A Universal Debt!
December 3, 2011Posted by on
I posted the link to Paul Gringon’s video as I found its message quite appealing, given the censure being heaped on bankers and financiers. However, I found the solution offered to the hypothesis of ‘money as debt’ somewhat optimistic, for in whatever form money is regulated, politicians will attempt to manipulate the supply of money to service their own political agenda. I have always eschewed the conspiracy theorists, Illuminati, Bilderberg, Freemasons, et al, but perhaps what is most surprising about conspiracy theories, is their popularity. There is a wide, if somewhat sceptical, acceptance of the possibility of a conspiracy, balanced by a naïve belief that somehow protection from such conspiracies is inherent in a democracy.
Well: while I may not be a conspiracy theorist, I am certainly a collusion theorist and faced with the paradox that one, or both, of those colluding, may also be conspiring. Certainly Paul Gringon’s video ‘Money as Debt’ reinforces the fact that Governments have always colluded with financiers, especially when they are they are bankrolling the government. I am pessimistic about any change in this arrangement. I find Paul Grignon’s theories on money somewhat trite, even though I agree with Grignon saying that the money doesn’t exist to meet the debt level. In saying this Grignon omits the notion of ‘cash flow’ and ignores the effects of inflation on debt. Grignon seems to be moving towards a barter system as shown in this interview. This would appears to be a step backwards in the monetary system, which must eventually lead back to money as we now have it; controlled by a central government. Perhaps Grignon should have stopped while he was ahead at Money as Debt.
Nevertheless: there is some vindication for my views on ‘collusion’ and Grignon’s views on money as debt in the formation of the Eurozone. Here an artificial currency was created, which could be seen as taking Grignon’s solution of ‘personal credits’, to its greatest conclusion. That is: of National Governments issuing ‘personal credits’ on behalf of the nation in the form of Government Bonds or Gilts. This led me to post The Trojan Börse. I am drawn to the Austrian School of Economics , which explains why I am drawn to this critique of Grignon. But we should be grateful to Grignon for drawing our attention money and the seriousness of the problem. Unfortunately it takes a financial crisis to awaken this interest. At which point, all hope of reforming the financial system is lost. When governments collude with financiers and economists to solve the problems caused by the crisis, we are grateful when they do so. Once the economy returns to a stable money supply, any interest in Grignon and his views moves to the fringe.
There is however one thing remaining and that is the debt and who is in debt to whom. A while ago I recall that someone looked into world indebtedness and facetiously drew the conclusion that The Earth must be in debt to the rest of The Universe.

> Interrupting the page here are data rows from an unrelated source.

-- ==== Sys2Proof/Machine/Jump.lean ====
section
/-! DEFINITION. The jumps (41_branch_jump.md R139 to R143). -/

namespace Sys2Proof.Machine

/-- `j index` (R140). -/
def execJ (index : BitVec 26) (s : State) : Result :=
  jump 0#5 (jumpTarget index) s

/-- `jal index` (R141): the link register is 31. -/
def execJal (index : BitVec 26) (s : State) : Result :=
  jump 31#5 (jumpTarget index) s

/-- `jr rs` (R142): links nothing, and checks no alignment (R146). -/
def execJr (rs : Reg) (s : State) : Result :=
  jump 0#5 (readReg s rs) s

/-- `jalr rd, rs` (R143): the destination is read before the link is written. -/
def execJalr (rd rs : Reg) (s : State) : Result :=
  jump rd (readReg s rs) s

end Sys2Proof.Machine
end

This was because every country in the world had an external debt load (barring about three). Obviously the earth is not in debt to someone else in the universe – unless you are a conspiracy theorist – but it is true that there is a global indebtedness. What really matters, is not the debt, but the ability to pay off the debt with the interest that the debt accrues and the consequences of any inability to do this. This ability to repay, or not repay, is related to the debt of a nation and its GDP, which in terms of debt repayment is a ‘cash flow’ issue.

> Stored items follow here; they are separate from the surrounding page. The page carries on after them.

theorem Hides.setMem (hF : Hides F) v {s t} (h : F s = F t) :
    F { s with mem := v } = F { t with mem := v } :=
  forget_update (U := fun s => { s with mem := v }) (hF.updateMem v) h

theorem Hides.setOffset (hF : Hides F) v {s t} (h : F s = F t) :
    F { s with preimageOffset := v } = F { t with preimageOffset := v } :=
  forget_update (U := fun s => { s with preimageOffset := v }) (hF.updateOffset v) h

section core
variable (hF : Hides F) {s t : State} (h : F s = F t)
include hF h

theorem Hides.readReg_eq (q : Reg) : readReg t q = readReg s q := readReg_congr (field_eq hF.regs h) q

theorem Hides.memRead_eq (a : Word) : memRead t a = memRead s a := memRead_congr (field_eq hF.mem h) a

theorem Hides.writeReg (r : Reg) (v : Word) : F (writeReg s r v) = F (writeReg t r v) := by
  unfold Sys2Proof.Machine.writeReg
  split
  · exact h
  · rw [field_eq hF.regs h]
    exact hF.setRegs _ h

theorem Hides.advance : F (advance s) = F (advance t) := by
  unfold Sys2Proof.Machine.advance
  rw [field_eq hF.nextPc h]
  exact hF.setPcs _ _ h

theorem Hides.memWrite (a v : Word) : F (memWrite s a v) = F (memWrite t a v) := by
  unfold Sys2Proof.Machine.memWrite
  rw [field_eq hF.mem h]
  exact hF.setMem _ h

theorem Hides.writeback {r : Reg} {v v' : Word} {c c' : Bool} (hv : v = v') (hc : c = c') :
    Alike F (writeback r.toNat v c s) (writeback r.toNat v' c' t) := by
  subst hv hc
  rw [writeback_reg, writeback_reg]
  refine alike_next (hF.advance ?_)
  split
  · exact hF.writeReg h r v
  · exact h

theorem Hides.branch {c c' : Bool} {imm : BitVec 16} (hc : c = c') : Alike F (branch c imm s) (branch c' imm t) := by
  subst hc
  unfold Sys2Proof.Machine.branch
  rw [field_eq hF.pc h, field_eq hF.nextPc h]
  exact alike_next (hF.setPcs _ _ h)

theorem Hides.jump {link : Reg} {d d' : Word} (hd : d = d') : Alike F (jump link d s) (jump link d' t) := by
  subst hd
  unfold Sys2Proof.Machine.jump
  rw [field_eq hF.pc h, field_eq hF.nextPc h]
  exact alike_next (hF.writeReg (hF.setPcs _ _ h) _ _)

theorem Hides.syscallReturn (v0 v1 : Word) : Alike F (syscallReturn v0 v1 s) (syscallReturn v0 v1 t) :=
  alike_next (hF.advance (hF.writeReg (hF.writeReg h _ _) _ _))

/-- A delivery from the same buffer. -/
theorem Hides.deliverPreimage (hb : t.lastPreimage = s.lastPreimage) (addr count : Word) :
    F (deliverPreimage addr count s).1 = F (deliverPreimage addr count t).1 ∧
      (deliverPreimage addr count s).2 = (deliverPreimage addr count t).2 := by
  have hbytes : deliveredBytes addr count t = deliveredBytes addr count s := by
    simp only [deliveredBytes, preimageWindow, hb, field_eq hF.preimageOffset h]
  rw [deliverPreimage_eq, deliverPreimage_eq, hbytes, hF.memRead_eq h, field_eq hF.preimageOffset h]
  exact ⟨hF.setOffset _ (hF.memWrite h _ _), rfl⟩

end core

/-! ### Nor is it anything of the rest of the state that the machine reads, beside `hi`, `lo` and the preimage cache -/

structure HidesAside (F : State → State) : Prop extends Hides F where
  heap : ∀ s, (F s).heap = s.heap
  ports : ∀ s, (F s).ports = s.ports
  lastHint : ∀ s, (F s).lastHint = s.lastHint
  preimageKey : ∀ s, (F s).preimageKey = s.preimageKey
  cfg : ∀ s, { (F s).cfg with proofEnable := false } = { s.cfg with proofEnable := false }
  updateHi : ∀ v s, F { F s with hi := v } = F { s with hi := v }
  updateLo : ∀ v s, F { F s with lo := v } = F { s with lo := v }
  updateHeap : ∀ v s, F { F s with heap := v } = F { s with heap := v }
  updatePorts : ∀ v s, F { F s with ports := v } = F { s with ports := v }
  updateHint : ∀ v w s, F { F s with lastHint := v, ports := w } = F { s with lastHint := v, ports := w }
  updateKey : ∀ v w s, F { F s with preimageKey := v, preimageOffset := w } =
    F { s with preimageKey := v, preimageOffset := w }
  updateExit : ∀ v w s, F { F s with exited := v, exitCode := w } = F { s with exited := v, exitCode := w }
  trackForgotten : ∀ a s, Alike F (track a (F s)) (track a s)

/-! Its updates. -/

theorem HidesAside.setHi (hF : HidesAside F) v {s t} (h : F s = F t) :
    F { s with hi := v } = F { t with hi := v } :=
  forget_update (U := fun s => { s with hi := v }) (hF.updateHi v) h

theorem HidesAside.setLo (hF : HidesAside F) v {s t} (h : F s = F t) :
    F { s with lo := v } = F { t with lo := v } :=
  forget_update (U := fun s => { s with lo := v }) (hF.updateLo v) h

theorem HidesAside.setHeap (hF : HidesAside F) v {s t} (h : F s = F t) :
    F { s with heap := v } = F { t with heap := v } :=
  forget_update (U := fun s => { s with heap := v }) (hF.updateHeap v) h

theorem HidesAside.setPorts (hF : HidesAside F) v {s t} (h : F s = F t) :
    F { s with ports := v } = F { t with ports := v } :=
  forget_update (U := fun s => { s with ports := v }) (hF.updatePorts v) h

theorem HidesAside.setHint (hF : HidesAside F) v w {s t} (h : F s = F t) :
    F { s with lastHint := v, ports := w } = F { t with lastHint := v, ports := w } :=
  forget_update (U := fun s => { s with lastHint := v, ports := w }) (hF.updateHint v w) h

theorem HidesAside.setKey (hF : HidesAside F) v w {s t} (h : F s = F t) :
    F { s with preimageKey := v, preimageOffset := w } = F { t with preimageKey := v, preimageOffset := w } :=
  forget_update (U := fun s => { s with preimageKey := v, preimageOffset := w }) (hF.updateKey v w) h

theorem HidesAside.setExit (hF : HidesAside F) v w {s t} (h : F s = F t) :
    F { s with exited := v, exitCode := w } = F { t with exited := v, exitCode := w } :=
  forget_update (U := fun s => { s with exited := v, exitCode := w }) (hF.updateExit v w) h

section instructions
variable (hF : HidesAside F) {s t : State} (h : F s = F t)
include hF h

/-- A launch parameter but the proof toggle. -/
theorem HidesAside.param_eq {α : Type} (param : Config → α) (hp : ∀ c, param { c with proofEnable := false } = param c) :
    param t.cfg = param s.cfg :=
  field_eq (field := fun s => param s.cfg) (fun s => by rw [← hp, hF.cfg, hp]) h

In terms of GDP we now find a world that is mostly in debt, but in debt to whom? In the simplest terms: Governments are in debt to their taxpayers. It is the taxpayer who eventually must bear the burden of this debt. And would that it were that simple! We have effectively, what may be called direct and indirect tax contributors. Direct taxpayers contribute to the government’s budget without being paid by government to do so. This is called the private sector: except that it isn’t all private. If the ability to pay taxes in the private sector is accrued from government contracts – paid for by the government (taxpayer) – then it could actually be adding to the debt. Just like the public sector, where all tax contributions are paid for by the government – in effect the government paying itself. I know that the division between the public and private sector is not this simple, but that leads us to another story which would inevitably include Government Bonds and the printing of money.